A History of the Preemption of Public Lands
Author: Roy Marvin Robbins
Publisher:
Published: 1928
Total Pages: 426
ISBN-13:
DOWNLOAD EBOOKRead and Download eBook Full
Author: Roy Marvin Robbins
Publisher:
Published: 1928
Total Pages: 426
ISBN-13:
DOWNLOAD EBOOKAuthor: James T. O'Reilly
Publisher: American Bar Association
Published: 2006
Total Pages: 252
ISBN-13: 9781590317440
DOWNLOAD EBOOKPreemption is a doctrine of American constitutional law, under which states and local governments are deprived of their power to act in a given area, whether or not the state or local law, rule or action is in direct conflict with federal law. This book covers not only the basics of preemption but also focuses on such topics as federal mechanisms for agency preemption, implied forms of preemption, and defensive use of federal preemption in civil litigation.
Author: George Cameron Coggins
Publisher:
Published: 2002
Total Pages: 1272
ISBN-13:
DOWNLOAD EBOOKThis casebook is an authoritative introduction to the study of public land and resources law. Case studies, case notes, and examples illustrate points under consideration. Thought-provoking questions generate classroom discussion and hone students' legal reasoning. Representative topics include authority on public lands, wildlife resource, preservation, resource, and history of public land law.
Author: C. Albert White
Publisher:
Published: 1983
Total Pages: 794
ISBN-13:
DOWNLOAD EBOOKAuthor: William W. Buzbee
Publisher: Cambridge University Press
Published: 2008-12-15
Total Pages: 337
ISBN-13: 1139474812
DOWNLOAD EBOOKThis book examines the theory, law, and reality of preemption choice. The Constitution's federalist structures protect states' sovereignty but also create a powerful federal government that can preempt and thereby displace the authority of state and local governments and courts to respond to a social challenge. Despite this preemptive power, Congress and agencies have seldom preempted state power. Instead, they typically have embraced concurrent, overlapping power. Recent legislative, agency, and court actions, however, reveal an aggressive use of federal preemption, sometimes even preempting more protective state law. Preemption choice fundamentally involves issues of institutional choice and regulatory design: should federal actors displace or work in conjunction with other legal institutions? This book moves logically through each preemption choice step, ranging from underlying theory to constitutional history, to preemption doctrine, to assessment of when preemptive regimes make sense and when state regulation and common law should retain latitude for dynamism and innovation.

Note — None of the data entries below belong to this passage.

-- ==== Sys2Proof/Machine/Hps.lean ====
section
/-! DEFINITION. The harmonic-product-spectrum reinforcer (43_hps.md): `HPS`. -/

namespace Sys2Proof.Machine

/-- Multiply in harmonic `k` of candidate `i` if its bin is in range (R180, R181); `p` holds the product so far,
modulo `2^128`. -/
def hpsHarmonic (i : Nat) (p : SpecWord × State) (k : Nat) : SpecWord × State :=
  if k * i < p.2.cfg.b then
    let r := readOr (p.2.spec (k * i)) p.2
    (p.1 * r.1, r.2)
  else p

/-- One candidate fundamental `i` of the scan: harmonics 2 to `K = 4` (R181). -/
def hpsCandidate (s : State) (i : Nat) : State :=
  let p := [2, 3, 4].foldl (hpsHarmonic i) (readOr (s.spec i) s)
  writeSpec i p.1 p.2

/-- The candidates: from `HPSLO` on, while the second harmonic is in range (R181). -/
def hpsScan (lo b : Nat) : List Nat := List.range' lo ((b + 1) / 2 - lo)

/-- `body(HPS)` (R181). -/
def bodyHps (s : State) : State := (hpsScan s.cfg.hpslo s.cfg.b).foldl hpsCandidate s

/-- `HPS` (R181). -/
def execHps (s : State) : Host.Outcome State Fault Refusal := runCommand .hps bodyHps s

end Sys2Proof.Machine
end

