/-! ## The ROM windows and the delay line -/

/-- Settles O45: each entry is its target, which reads the table and ignores writes. -/
theorem readOnlyWindowsReadTheirEntries : Obligations.ReadOnlyWindowsReadTheirEntries := by
  unfold Obligations.ReadOnlyWindowsReadTheirEntries
  intro s v rest hrom
  obtain ⟨hnotes, htaps⟩ := hrom
  obtain ⟨-, hnotes, -, -⟩ := wfNoteTable_iff.mp hnotes
  have htaps : s.rom.firCoef.length ≤ 256 := by
    simp only [wfFirCoef, Bool.and_eq_true, decide_eq_true_eq] at htaps
    exact htaps.2
  have hlength {w n : Nat} (hw : n < 2 ^ w) : (BitVec.ofNat w n).setWidth 32 = BitVec.ofNat 32 n := by
    rw [← BitVec.ofNat_toNat, BitVec.toNat_ofNat, Nat.mod_eq_of_lt hw]
  refine ⟨fun hin => ?notecount, fun hin => ?firtaps, fun j hj => ⟨fun hin => ?note, fun hin => ?noteWrite⟩,
    fun k hk => ⟨fun hin => ?coef, fun hin => ?coefWrite⟩,
    fun m hm => ⟨fun x hin hidle hlt hx => ?dl, fun hin hbusy => ?dlBusy, fun hin => ?dlWrite⟩⟩
  case notecount =>
    rw [step_readReg (r := .notecount) hin rfl (.inr rfl), readReg, hlength (by omega)]
  case firtaps =>
    rw [step_readReg (r := .firtaps) hin rfl (.inr rfl), readReg, hlength (by omega)]
  case note => exact step_readEntry hin (by omega) (by omega) (targetOf_noteTab (by omega)) (.inr rfl)
  case noteWrite => exact step_writeEntry hin (by omega) (by omega) (targetOf_noteTab (by omega)) nofun
  case coef => exact step_readEntry hin (by omega) (by omega) (targetOf_firCoef (by omega)) (.inr rfl)
  case coefWrite => exact step_writeEntry hin (by omega) (by omega) (targetOf_firCoef (by omega)) nofun
  case dl =>
    have hget : s.dl.getD m 0 = x := by rw [List.getD_eq_getElem?_getD, hx, Option.getD_some]
    rw [step_readEntry hin (by omega) (by omega) (targetOf_firDl hm) (.inl hidle), ← hget]
    rfl
  case dlBusy => exact step_readEntryBusy hin (by omega) (by omega) (targetOf_firDl hm) hbusy rfl
  case dlWrite => exact step_writeEntry hin (by omega) (by omega) (targetOf_firDl hm) nofun

/-! ## The entries of the memories -/

theorem unwritten_mem (s : State) : Fault.unwritten ∈ (modelFault .unwritten (drawn s)).faults :=
  (mem_recordFault .unwritten .unwritten s.faults).mpr (.inl rfl)

/-- R56, R75: a target that reads the memory entry `get`, shown to the host by `shown`. -/
theorem step_readMemory {s : State} {a w : Nat} {rest : List Input} {t : Target} (get : State → Option (BitVec w))
    (shown : BitVec w → Word) (hread : ∀ u, readTarget t u = (shown (readOr (get u) u).1, (readOr (get u) u).2))
    (hget : get { s with inputs := rest } = get s) (hin : s.inputs = .hostRead (BitVec.ofNat 20 a) 32 :: rest)
    (ha : a < 2 ^ 20) (hal : a % 4 = 0) (ht : targetOf a = t) (hfree : s.eng = .idle ∨ unspecifiedWhileBusy t = false) :
    (∀ x, get s = some x → step s = .next { s with inputs := rest, resp := .data (shown x) }) ∧
      (get s = none → ∃ t, step s = .next t ∧ Fault.unwritten ∈ t.faults) := by
  rw [step_readEntry hin ha hal ht hfree, hread, hget]
  refine ⟨fun x hx => ?_, fun hx => ?_⟩ <;> rw [hx]
  · rfl
  · exact ⟨_, rfl, unwritten_mem s⟩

Author: Paul Wallace Gates
Publisher:
Published: 1968
Total Pages: 852
ISBN-13:
DOWNLOAD EBOOKAuthor: Joseph R. Marbach
Publisher: Greenwood
Published: 2006
Total Pages: 0
ISBN-13: 9780313329470
DOWNLOAD EBOOKDefines the most important concepts and describes the models, institutions, court cases, policies, epochs, and personalities that shaped, or have been shaped by, American federalism.
Author: Peter W. Culp
Publisher:
Published: 2015
Total Pages: 0
ISBN-13: 9781558443235
DOWNLOAD EBOOKThis comprehensive report offers state trust land managers the latest strategies and tools for asset management, residential and commercial development, conservation use, and collaborative planning. Land managers will learn how to fulfill their trust responsibilities while producing larger revenues for trust beneficiaries, accommodating public interests, and more. This is a revised edition of a report originally published in 2006.
Author: Texas
Publisher:
Published: 1978
Total Pages: 588
ISBN-13:
DOWNLOAD EBOOKAuthor: Claire Priest
Publisher: Princeton University Press
Published: 2022-12-20
Total Pages: 248
ISBN-13: 0691241724
DOWNLOAD EBOOKHow American colonists laid the foundations of American capitalism with an economy built on credit Even before the United States became a country, laws prioritizing access to credit set colonial America apart from the rest of the world. Credit Nation examines how the drive to expand credit shaped property laws and legal institutions in the colonial and founding eras of the republic. In this major new history of early America, Claire Priest describes how the British Parliament departed from the customary ways that English law protected land and inheritance, enacting laws for the colonies that privileged creditors by defining land and slaves as commodities available to satisfy debts. Colonial governments, in turn, created local legal institutions that enabled people to further leverage their assets to obtain credit. Priest shows how loans backed with slaves as property fueled slavery from the colonial era through the Civil War, and that increased access to credit was key to the explosive growth of capitalism in nineteenth-century America. Credit Nation presents a new vision of American economic history, one where credit markets and liquidity were prioritized from the outset, where property rights and slaves became commodities for creditors' claims, and where legal institutions played a critical role in the Stamp Act crisis and other political episodes of the founding period.